Wherein the rhodium compound can be rhodium trichloride (RhCl)3) Dicarbonylacetylacetonato rhodium (I) (Rh (acac) (CO)2) Acetylacetonato (1, 5-cyclooctadiene) rhodium (I) (Rh (acac) (COD)), bis (1, 5-cyclooctadiene) rhodium tetrafluoroborate (I) (Rh (COD))2BF4) Bis (norbornadiene) rhodium tetrafluoroborate (Rh (nbd)2BF4) Rhodium carbonyl (Rh)6(CO)16Or Rh4(CO)12) Rhodium (III) acetate (Rh (OAc))3) (1, 5-cyclooctadiene) rhodium (I) chloride dimer (Rh)2(COD)2Cl2) Dimeric rhodium (II) acetate (Rh) (II)2(OAc)4) Norbornadiene rhodium (I) chloride dimer ([ Rh (nbd) Cl)]2) Rhodium (III) nitrate (Rh (NO)3)3) Rhodium (II) octanoate dimer ([ Rh)2+(C7H15COO-)2]2)。

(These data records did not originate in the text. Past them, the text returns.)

/-- A signed quotient to the nearest integer, ties to even (R75). -/
def rneDivInt (a : Int) (b : Nat) : Int := if a < 0 then -(rneDiv a.natAbs b : Int) else rneDiv a.natAbs b

/-- The tachometer flow in mL/min: none of it once no pulse has come for 200 ms. Log entry 78 (DEDUCED). -/
def tachFlow (s : State) : Nat :=
  let c := s.plant.coolant
  match c.lastPulse with
  | none => 0
  | some t => if c.interval = 0 || t + 200000000 ≤ s.now then 0 else rneDiv (60000000 * s.num 0x4424 0) (c.interval * s.num 0x4423 0)

/-- The thermal flow in mL/min, where it is valid. -/
def thermalFlow (s : State) : Option Nat :=
  let (p, np, d, nd) := flowSums s
  if np = 0 || nd = 0 || p < 1000 * np || d ≤ 0 then none else some (rneDiv (60000 * 16 * nd * p) (35300 * np * d.toNat))

/-- The effective flow in mL/min. -/
def effectiveFlow (s : State) : Nat :=
  match thermalFlow s with
  | none => tachFlow s
  | some f => Nat.min (tachFlow s) f

/-- The entry conditions of stages 1 to 3 (R535). -/
def stageCond (s : State) : List Bool :=
  let f := effectiveFlow s
  let t := reading s 530
  [decide (f < 3000) || decide (60 * 16 < t), decide (f < 2500) || decide (65 * 16 < t), decide (f < 2000) || decide (70 * 16 < t)]

/-- The two flows differ by more than 25 % (R534): of the larger. -/
def flowsDiffer (s : State) : Bool :=
  match thermalFlow s with
  | none => false
  | some f => decide (Nat.max f (tachFlow s) < 4 * (Nat.max f (tachFlow s) - Nat.min f (tachFlow s)))

/-- Every junction reads below a temperature in C. -/
def junctionsBelow (s : State) (t : Int) : Bool := s.plant.spots.all fun p => decide (526 ≤ p.1) || decide (governing p.1 p.2 < 16 * t)

/-- The loop's conditions as they stand now, with since when each has stood, and the flows that the host reads. -/
def evalCoolant (s : State) : State :=
  let c := s.plant.coolant
  let cond := (c.cond.zip (stageCond s)).map fun p => if p.1.1 = p.2 then p.1 else (p.2, s.now)
  let since (o : Option Nat) (b : Bool) : Option Nat := if b then (match o with
    | none => some s.now
    | some t => some t) else none
  let fine := decide (2000 ≤ tachFlow s) && junctionsBelow s 95
  let s1 := { s with plant := { s.plant with coolant := { c with cond := cond, disagree := since c.disagree (flowsDiffer s),
                                                                 okSince := since c.okSince (c.survival.isSome && fine) } } }
  let mC (k : Nat) : Nat := lowBits 32 (rneDivInt (reading s k * 125) 2)
  ((((s1.setNum 0x4420 0 (mC 530)).setNum 0x4420 1 (mC 531)).setNum 0x4421 0 (tachFlow s)).setNum 0x4421 1 ((thermalFlow s).getD 0)).setNum 0x4421 2 (effectiveFlow s)

/-- `POWER_SAMPLE` (R519): once per 100 us. -/
def powerSample (s : State) (split : List Nat) : State :=
  if !(periodDue s 0 100000) then s
  else
    let s1 := periodTaken ((List.range 7).foldl (takePower split) s) 0
    let s2 := [0, 1, 2, 3, 4, 5].foldl limitDie s1
    let s3 := [0, 1, 2, 3].foldl tellLimited s2
    evalCoolant ((List.range 7).foldl (fun a d =>
      let r := ((diePower a d).recent).take 100
      a.setNum 0x4403 d (rneDiv (lsum id r) r.length)) s3)

/-- `POWER_SAMPLE` (R519). -/
def execPowerSample (split : List Nat) (s : State) : Res := ok (powerSample s split)

/-! ## Temperature (R523-R530) -/

/-- The dictionary entry that shows a spot: index and subindex. -/
def spotEntry (k : Nat) : Nat × Nat := if k < 512 then (0x4410 + dieOf k, k % 128) else if k < 530 then (0x4414, k - 512) else (0x4420, k - 530)

/-- The seat of a spot; a stack has that of its Prism, the coolant none. -/
def spotSeat (k : Nat) : Nat :=
  if k < 512 then dieOf k
  else
    let n := k - 512
    if n < 8 then n / 2 else if n < 11 then 4 else if n < 14 then 5 else if n < 18 then n - 14 else 7

/-- A spot has two sensors (R523). -/
def twoSensors (k : Nat) : Bool := decide (k < 526)

/-- A reading that makes its sensor invalid (R525). -/
def wild (r : Int) : Bool := decide (r < -50 * 16) || decide (150 * 16 < r)

/-- The payload that names a spot and readings. Log entry 80 (DEDUCED). -/
def spotBody (k : Nat) (rs : List Int) : List Byte :=
  toBytes 2 (spotEntry k).1 ++ toBytes 1 (spotEntry k).2 ++ rs.flatMap fun r => toBytes 2 (lowBits 16 r)

/-- The site field of a spot's fault record. -/
def spotSite (k : Nat) : Nat := if k < 512 then k else 0x1FF

/-- What the validity of a spot's sensors brings (R525): one invalid of two makes the pair suspect, none valid is a fault. -/
def checkValid (s : State) (k : Nat) (old : Spot) : State :=
  let x := s.spot k
  let bad (y : Spot) : Bool := y.aBad && (y.bBad || !(twoSensors k))
  let one := twoSensors k && (x.aBad != x.bBad)
  let s1 := if one && !x.suspect then nimWarn (s.setSpot k { x with suspect := true }) (spotSeat k) 0x0202 (spotBody k [x.a, x.b]) else s
  if bad x && !(bad old) then raiseFault s1 s1.now 0x05 0x1A (spotSeat k) (spotSite k) 0x3F none else s1

/-- Since when the sensors of a pair differ by more than 6 K, or agree (R524). -/
def checkPair (s : State) (k : Nat) : State :=
  let x := s.spot k
  if !(twoSensors k) then s
  else if x.aBad || x.bBad then s.setSpot k { x with differ := none, agree := none }
  else if 96 < (x.a - x.b).natAbs then s.setSpot k { x with differ := some (x.differ.getD s.now), agree := none }
  else s.setSpot k { x with differ := none, agree := some (x.agree.getD s.now) }

/-- The warning threshold of a spot in 1/16 C, and the one at which it acts (R526, R529); none for the coolant. -/
def thresholds (k : Nat) : Option (Int × Int) :=
  if k < 526 then some (105 * 16, 110 * 16) else if k < 530 then some (90 * 16, 100 * 16) else none

/-- Thresholds reached, and left at 3 K below (R526, R529): a warning at most once per 10 s, and a stack at 100 C is a fault. -/
def checkHeat (s : State) (k : Nat) : State :=
  match thresholds k with
  | none => s
  | some (w, h) =>
    let x := s.spot k
    let g := governing k x
    let warm := decide (w ≤ g) || (x.warm && decide (w - 48 ≤ g))
    let hot := decide (h ≤ g) || (x.hot && decide (h - 48 ≤ g))
    let tell := warm && !x.warm && (match x.warned with
      | none => true
      | some t => decide (t + 10000000000 ≤ s.now))
    let s1 := s.setSpot k { x with warm := warm, hot := hot, warned := if tell then some s.now else x.warned }
    let s2 := if tell then nimWarn s1 (spotSeat k) 0x0201 (spotBody k [g]) else s1
    if hot && !x.hot && 526 ≤ k then dieFault s2 0x1A 0x03 (spotSeat k) else s2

The organophosphine ligand may be 2,2 '-bis (dipyrrolophosphonyloxy) -1, 1' -biphenyl, 2 ', 6-tris (dipyrrolophosphonyloxy) -1, 1' -biphenyl, 2 ', 6, 6' -tetrakis (dipyrrolophosphonyloxy) -1,1 '-biphenyl, 2', 6-tris (dipyrrolophosphonyloxy) -3,3 ', 5, 5' -tetra-tert-butyl-1, 1 '-biphenyl, 2', 6,6 '-tetrakis (dipyrrolophosphonyloxy) -4, 4' -dimethyl-1, 1 '-biphenyl, 2', 6,6 '-tetrakis (dipyrrolophosphonyloxy) -3, 3', 5,5 '-tetramethyl-1, 1' -biphenyl, 2,2 ', 6, 6' -tetrakis (dipyrrolophosphonyloxy) -3,3 ', 5, 5' -tetraethyl-1, 1 '-biphenyl, 2', 6,6 '-tetrakis (dipyrrolophonyloxy) -3, 3', 5,5 '-tetraphenyl-1, 1' -biphenyl, 2 ', 6, 6' -tetrakis (dipyrrolophonyloxy) -3,3 ', 5, 5' -tetra-tert-butyl-1, 1 '-biphenyl, 2', 6-tris (diindolylphosphinyloxy) -3,3 ', 5, 5' -tetra-tert-butyl-1, 1 '-biphenyl, 2', 6,6 '-tetrakis (diindolylphosphinyloxy) -3, 3', 5,5 '-tetra-tert-butyl-1, 1' -biphenyl, 2,2 ', 6-tris (dicarbazolylphosphinoxy) -3,3 ', 5,5 ' -tetra-tert-butyl-1, 1 ' -biphenyl, 2 ', 6,6 ' -tetrakis (dicarbazolylphosphinoxy) -3,3 ', 5,5 ' -tetra-tert-butyl-1, 1 ' -biphenyl;
as a comparative experiment, two multidentate phosphonite phosphine ligands were chosen for use in the present invention, namely: 2,2 ', 6,6 ' -tetrakis [ (1,1 ' -biphenyl-2, 2 ' -diyl) phosphonite ] -3,3 ', 5,5 ' -tetra-tert-butyl-1, 1 ' -biphenyl, 2,2 ', 6-tris [ (1,1 ' -biphenyl-2, 2 ' -diyl) phosphonite ] -3,3 ', 5,5 ' -tetra-tert-butyl-1, 1 ' -biphenyl.
The structural formulas of the bidentate phosphine ligand and the multidentate phosphine ligand involved in the present invention are represented as follows:
in the above reaction process, the C8 olefin mixture feedstock is separated from the C four cut fraction of a refinery or ethylene plant and contains about 80% 2,4, 4-trimethyl-1-pentene and 20% 2,4, 4-trimethyl-2-pentene.
In the above reaction method, the internal standard substance is one of linear deca-to-decadeca-alkanes.
In the above reaction method, the solvent is a high boiling point solvent and may be n-butanol, 2-methoxyethanol, 1-butyraldehyde, 1-pentanal, 1-hexanal, 3,5, 5-trimethylhexanal, 1-pentanol, 1-decanol, diethylene glycol dimethyl ether, propylene carbonate, 1-heptanol, 2-ethyl-1-hexanol, tetraethylene glycol dimethyl ether, 2-methyl-1-butanol, ethylene glycol, propylene glycol, 1-octanol, 3-pentanol, 2-butanol, 1-hexanol, 1-nonanol, 2-methyl-2-butanol, toluene and 2,2, 4-trimethyl-1, 3-pentanediol monoisobutyrate.
In the above reaction method, the synthesis gas is carbon monoxide (CO) and hydrogen (H)2) Mixed gas of (2), CO and H2In a ratio of 1/1; the reaction pressure is between 1 and 8MPa, preferably between 2 and 6 MPa.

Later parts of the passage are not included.